No momento, o governo Bolsonaro é o maior aliado da disseminação do coronavírus no país. A política do governo contra o isolamento social é apenas um aspecto da demência criminosa da extrema-direita. Bolsonaro representa um grave perigo para a Saúde Pública e para milhões de brasileiros.

O governo continua agindo contra a população, mesmo com avanço dos números de infectados e das mortes. As medidas econômicas apresentadas foram pífias, a ajuda de R$ 600 reais ainda não chegou na ponta -, para os trabalhadores mais precarizados e excluídos. Enquanto isso, os banqueiros já acumulam bilhões de reais no curso da pandemia e o patronato arranca o couro dos trabalhadores, impondo a redução salarial e outras barbaridades.

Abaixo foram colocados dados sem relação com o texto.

-- ==== Sys2Proof/Machine/Operands.lean ====
section
/-! DEFINITION. Operand forms: reading and writing the strand's registers (R37), the Advance operation (R74), the
registers each instruction names (R46), what it captures at split (R41, R250), and its engine class (R26). -/

namespace Sys2Proof.Machine

/-! ## Registers (R37, Table 1) -/

/-- S(r): S0 reads 0 (R37). -/
def Strand.getS (st : Strand) (r : BitVec 5) : BitVec 64 := if r = 0 then 0 else st.s[r.toNat]'r.isLt

/-- A write of S(r); a write of S0 is discarded (R37). -/
def Strand.setS (st : Strand) (r : BitVec 5) (v : BitVec 64) : Strand :=
  if r = 0 then st else { st with s := st.s.set r.toNat v r.isLt }

/-- P(r): P0 reads 1 (R37). -/
def Strand.getP (st : Strand) (r : BitVec 3) : Bool := if r = 0 then true else st.p[r.toNat]'r.isLt

/-- A write of P(r); a write of P0 is discarded (R37, R60). -/
def Strand.setP (st : Strand) (r : BitVec 3) (v : Bool) : Strand :=
  if r = 0 then st else { st with p := st.p.set r.toNat v r.isLt }

/-- B(r). -/
def Strand.getB (st : Strand) (r : BitVec 2) : BitVec 32 := st.b[r.toNat]'r.isLt

/-- A write of B(r). -/
def Strand.setB (st : Strand) (r : BitVec 2) (v : BitVec 32) : Strand := { st with b := st.b.set r.toNat v r.isLt }

/-- A(r). -/
def Strand.getA (st : Strand) (r : BitVec 3) : AReg := st.a[r.toNat]'r.isLt

/-- A write of A(r). -/
def Strand.setA (st : Strand) (r : BitVec 3) (v : AReg) : Strand := { st with a := st.a.set r.toNat v r.isLt }

/-- H(r). -/
def Strand.getH (st : Strand) (r : BitVec 4) : Handle := st.h[r.toNat]'r.isLt

/-- A write of H(r). -/
def Strand.setH (st : Strand) (r : BitVec 4) (v : Handle) : Strand := { st with h := st.h.set r.toNat v r.isLt }

/-- V(r) as a number, below 64. -/
def Strand.getV (st : Strand) (r : BitVec 6) : VReg := st.v[r.toNat]'r.isLt

/-- A write of V(r). -/
def Strand.setV (st : Strand) (r : BitVec 6) (v : VReg) : Strand := { st with v := st.v.set r.toNat v r.isLt }

/-- M(r). -/
def Strand.getM (st : Strand) (r : BitVec 3) : BitVec 32 := st.m[r.toNat]'r.isLt

/-- A write of M(r). -/
def Strand.setM (st : Strand) (r : BitVec 3) (v : BitVec 32) : Strand := { st with m := st.m.set r.toNat v r.isLt }

/-- The number of active loop levels (R66, R83). -/
def Strand.depth (st : Strand) : Nat := (st.loops.toList.filter (·.active)).length

/-- The number of the innermost active loop level, the highest of those that are active (R68). -/
def Strand.innermostLevel (st : Strand) : Option (Fin 6) := (List.finRange 6).reverse.find? fun i => st.loops[i].active

/-- The innermost active loop level. -/
def Strand.innermost (st : Strand) : Option Loop := st.innermostLevel.map fun i => st.loops[i]

/-- The vector timing mode of a word split now: that of the innermost active level, else MODE.exposed (R51). -/
def Strand.interlocked (st : Strand) : Bool :=
  match st.innermost with
  | some l => l.interlocked
  | none => !st.exposed

/-! ## Address registers (R74) -/

/-- The address register advanced by d bytes (R74). -/
def AReg.advance (a : AReg) (d : Int) : AReg :=
  if a.len = 0 then { a with addr := a.addr + BitVec.ofInt 32 d }
  else { a with addr := a.base + BitVec.ofInt 32 ((((a.addr.toNat : Int) - a.base.toNat + d) % a.len.toNat)) }

/-- A(r) ← Advance(A(r), d). -/
def Strand.advA (st : Strand) (r : BitVec 3) (d : Int) : Strand := st.setA r ((st.getA r).advance d)

/-- The ring that CWIN captures: address, base and length (R222, R250). -/
def Strand.ringCap (st : Strand) (r : BitVec 3) : Cap :=
  .ring (st.getA r).addr (st.getA r).base (st.getA r).len

/-! ## Named registers -/

/-- The S, P and H registers an instruction reads and writes. -/
structure Uses where
  sr : List (BitVec 5)
  sw : List (BitVec 5)
  pr : List (BitVec 3)
  pw : List (BitVec 3)
  hr : List (BitVec 4)
  hw : List (BitVec 4)
deriving DecidableEq, Repr, Inhabited

/-- The registers of two words together (a CPYM with its follow-on). -/
def Uses.join (a b : Uses) : Uses :=
  ⟨a.sr ++ b.sr, a.sw ++ b.sw, a.pr ++ b.pr, a.pw ++ b.pw, a.hr ++ b.hr, a.hw ++ b.hw⟩

end Sys2Proof.Machine

namespace Sys2Proof

open Machine

/-! ## Engine classes (R26, R264) -/

/-- The class of a word: 0 scalar (engines 0 and 6), 1 vector, 2 matrix, 3 quantiser, 4 line, 5 copy, 6 network. -/
def Instr.cls : Instr → BitVec 3
  | .cgath .. => 6
  | .cscat .. => 6
  | i => match i.eng with
    | some .vector => 1
    | some .matrix => 2
    | some .quantiser => 3
    | some .line => 4
    | some .copy => 5
    | _ => 0

/-- A word of the copy class, which takes a copy sequence number (R220): neither SREC nor CSEQ. -/
def Instr.copyNumbered (i : Instr) : Bool :=
  decide (i.eng = some .copy) && decide (i.mnemonic ∉ ["CGATH", "CSCAT", "SREC", "CSEQ"])

/-- A word of the network class (R220). -/
def Instr.netNumbered (i : Instr) : Bool := decide (i.mnemonic ∈ ["CGATH", "CSCAT"])
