-- ==== Sys2Proof/Machine/Memory.lean ====
section
/-! DEFINITION. Memories (R206-R212, R276-R280, R317-R320): cells in one canonical form, sorted sets of granules and
lines, the places of every memory, poison, full-empty bits, the near buffer, and the tests of R207 and R233. -/

namespace Sys2Proof.Machine

/-! ## How an operation ends -/

/-- Where a CIM column check fails (R177, R321): macro, column, plane, rail, bit-plane, A row, P and C mod 7. -/
structure Cim where
  mac    : Nat
  col    : Nat
  plane  : Nat
  rail   : Nat
  bit    : Nat
  row    : Nat
  expect : Nat
  actual : Nat
deriving DecidableEq, Repr, Inhabited

/-- Why an operation does not go on: it waits (with the granules of the full-empty wait, R210), its request is held for a stack
in self-refresh (R328), it raises a user trap, a fatal context error or a machine check (R244), a column check fails (R177), or it reaches main memory that no
device holds. -/
inductive Stop where
  | wait (fe : Option (Bool × List Nat))
  | held (stack : Nat)
  | user (c : UserCause)
  | fatal (c : FatalCause) (addr : BitVec 64)
  | check (c : CheckCause) (addr : BitVec 64)
  | cim (c : Cim)
  | absent
deriving DecidableEq, Repr, Inhabited

/-- The operation waits. -/
def Stop.waits : Stop → Bool
  | .wait _ | .held _ => true
  | _ => false

/-- An operation of the machine: it stops, or it answers a value and the state with every effect.  A stop leaves the
state as it was: a word that traps or waits has written nothing (R11). -/
abbrev M := StateT State (Except Stop)

/-- The operation that stops. -/
def stop {α : Type} (e : Stop) : M α := fun _ => .error e

/-- The operation that waits, on nothing that R210 orders. -/
def stall {α : Type} : M α := stop (.wait none)

/-- The operation that changes the state by `f`. -/
def upd (f : State → State) : M Unit := fun s => .ok ((), f s)

/-- The operation that reads the state. -/
def ask {α : Type} (f : State → α) : M α := fun s => .ok (f s, s)

/-- The user trap of a cause (R244). -/
def trapWith {α : Type} (code : BitVec 8) (data : BitVec 64) : M α := stop (.user ⟨code, data⟩)

/-- Trap 0x0A: the failing address or value, zero-extended (R244). -/
def misaligned {α : Type} (x : Nat) : M α := trapWith 0x0A (BitVec.ofNat 64 x)

/-- Raises trap 0x0A unless x is a multiple of k. -/
def aligned (x k : Nat) : M Unit := if x % k = 0 then pure () else misaligned x

/-- Runs an operation for every element of a list, in order. -/
def each {α : Type} (f : α → M Unit) : List α → M Unit
  | [] => pure ()
  | x :: t => do f x; each f t

/-- Runs an operation for every element of a list, in order, and answers the results. -/
def collect {α β : Type} (f : α → M β) : List α → M (List β)
  | [] => pure []
  | x :: t => do
    let y ← f x
    let ys ← collect f t
    pure (y :: ys)

/-! ## The current strand -/

/-- The strand whose word runs. -/
def State.me (s : State) : Strand := s.strands[s.cur.val]'s.cur.isLt

/-- The state with the current strand changed. -/
def State.setMe (s : State) (st : Strand) : State := { s with strands := s.strands.set s.cur.val st s.cur.isLt }

/-- The state with the current strand changed by `f`. -/
def State.updMe (s : State) (f : Strand → Strand) : State := s.setMe (f s.me)

/-- Reads the current strand. -/
def me : M Strand := ask State.me
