/-- An uncorrectable soft error poisons what holds the bytes (R317). -/
def State.upset (s : State) : Upset → State
  | .granule g =>
    let bad := setAdd s.poison g
    { s with poison := bad }
  | .register k v =>
    let st := s.strands[k]
    { s with strands := s.strands.set k.val (st.setV v { st.getV v with poison := true }) k.isLt }
  | .tile t =>
    let x := s.matrix.tiles[t.toNat]'t.isLt
    { s with matrix := { s.matrix with tiles := s.matrix.tiles.set t.toNat { x with poison := true } t.isLt } }
  | .krow mac side k =>
    let m := s.matrix.macros[mac.toNat]'mac.isLt
    let hit (p : Plane) : Plane := { p with poison := p.poison ||| BitVec.ofNat 128 (2 ^ k.toNat) }
    let m := if side = 0 then { m with plane0 := hit m.plane0 } else { m with plane1 := hit m.plane1 }
    { s with matrix := { s.matrix with macros := s.matrix.macros.set mac.toNat m mac.isLt } }

/-- The uncorrectable errors of the environment strike before the next step (R317).  (DESIGN CHOICE: assumption 8.) -/
def State.strikeUpsets (s : State) : State :=
  match s.env.upsets with
  | [] => s
  | us :: t =>
    let env := { s.env with upsets := t }
    us.foldl State.upset { s with env := env }

/-! ## Fatal context errors (R234) -/

/-- A staging slice that software has given to the context of a strand (R284).  (DESIGN CHOICE: assumption 87.) -/
def State.stagingOf (s : State) (st : Strand) (p : Nat) : Bool :=
  match st.placed with
  | none => false
  | some pl => s.env.slices.any fun x =>
    decide (x.2 = pl.queue) && decide (chipPlace s.sys.device 2 x.1 0 ≤ p ∧ p < chipPlace s.sys.device 2 x.1 (2 ^ 23))

/-- A place of the memories of the modelled core: its scratchpad, or the cluster memory it hosts (R331). -/
def State.ofCore (s : State) (p : Nat) : Bool :=
  decide (chipPlace s.sys.device 0 s.sys.gcore 0 ≤ p ∧ p < chipPlace s.sys.device 0 s.sys.gcore Config.scratchBytes) ||
  decide (chipPlace s.sys.device 1 s.sys.gcore 0 ≤ p ∧ p < chipPlace s.sys.device 1 s.sys.gcore (2 ^ 20))

/-- The place of an access from outside. -/
def RemoteWait.place (w : RemoteWait) : Nat :=
  match w.req with
  | .read p _ _ _ _ => p
  | .write p _ _ _ => p

/-- Abandon flits go out for every access of another context that waits on a full-empty bit of the core's memories or of the
staging slices of the killed context, that of `st` (R284). -/
def State.abandonWaits (s : State) (st : Strand) : State :=
  let hit (w : RemoteWait) : Bool := w.rival.isSome && (s.ofCore w.place || s.stagingOf st w.place)
  { s with sys := { s.sys with
      abandonSent := s.sys.abandonSent ++ (s.sys.remoteWaits.filter hit).map RemoteWait.place
      remoteWaits := s.sys.remoteWaits.filter fun w => !hit w } }

/-- The saved strands that `f` selects have ended: their images name no strand of a running node any longer. -/
def State.endSaved (s : State) (f : Strand → Bool) : State :=
  let drop (x : Nat × Saved) : Nat × Saved := match x with
    | (a, .strand n true y) => (a, .strand n (!f y.strand) y)
    | x => x
  { s with sys := { s.sys with saved := s.sys.saved.map drop } }

/-- The strands that `f` selects no longer stand on other cores. -/
def State.endFar (s : State) (f : Strand → Bool) : State :=
  let clear (x : Nat × FarCore) : Nat × FarCore :=
    (x.1, { x.2 with strands := x.2.strands.map fun o => o.filter fun y => !f y.strand })
  { s with sys := { s.sys with cores := s.sys.cores.map clear } }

As medidas básicas de proteção social e sanitária, já adotadas em outros países até por governo de direita, como a suspensão do pagamento de luz, água, gás, distribuição de máscaras, kits de testagem massiva não foram efetivadas pelo governo federal . E nem será… Portanto, é impossível esperar que Bolsonaro e os generais enfrentem a pandemia do coronavírus.

A insatisfação popular cresce e Bolsonaro radicaliza o discurso de enfrentamento. É um cenário de tensões políticas acumuladas que pode desembocar num impasse institucional. Bolsonaro aposta na polarização e no confronto, preparando o terreno, se possível, para implantar um estado policial, com um governo abertamente neofascista e tutelado pelos generais. É urgente detê-lo!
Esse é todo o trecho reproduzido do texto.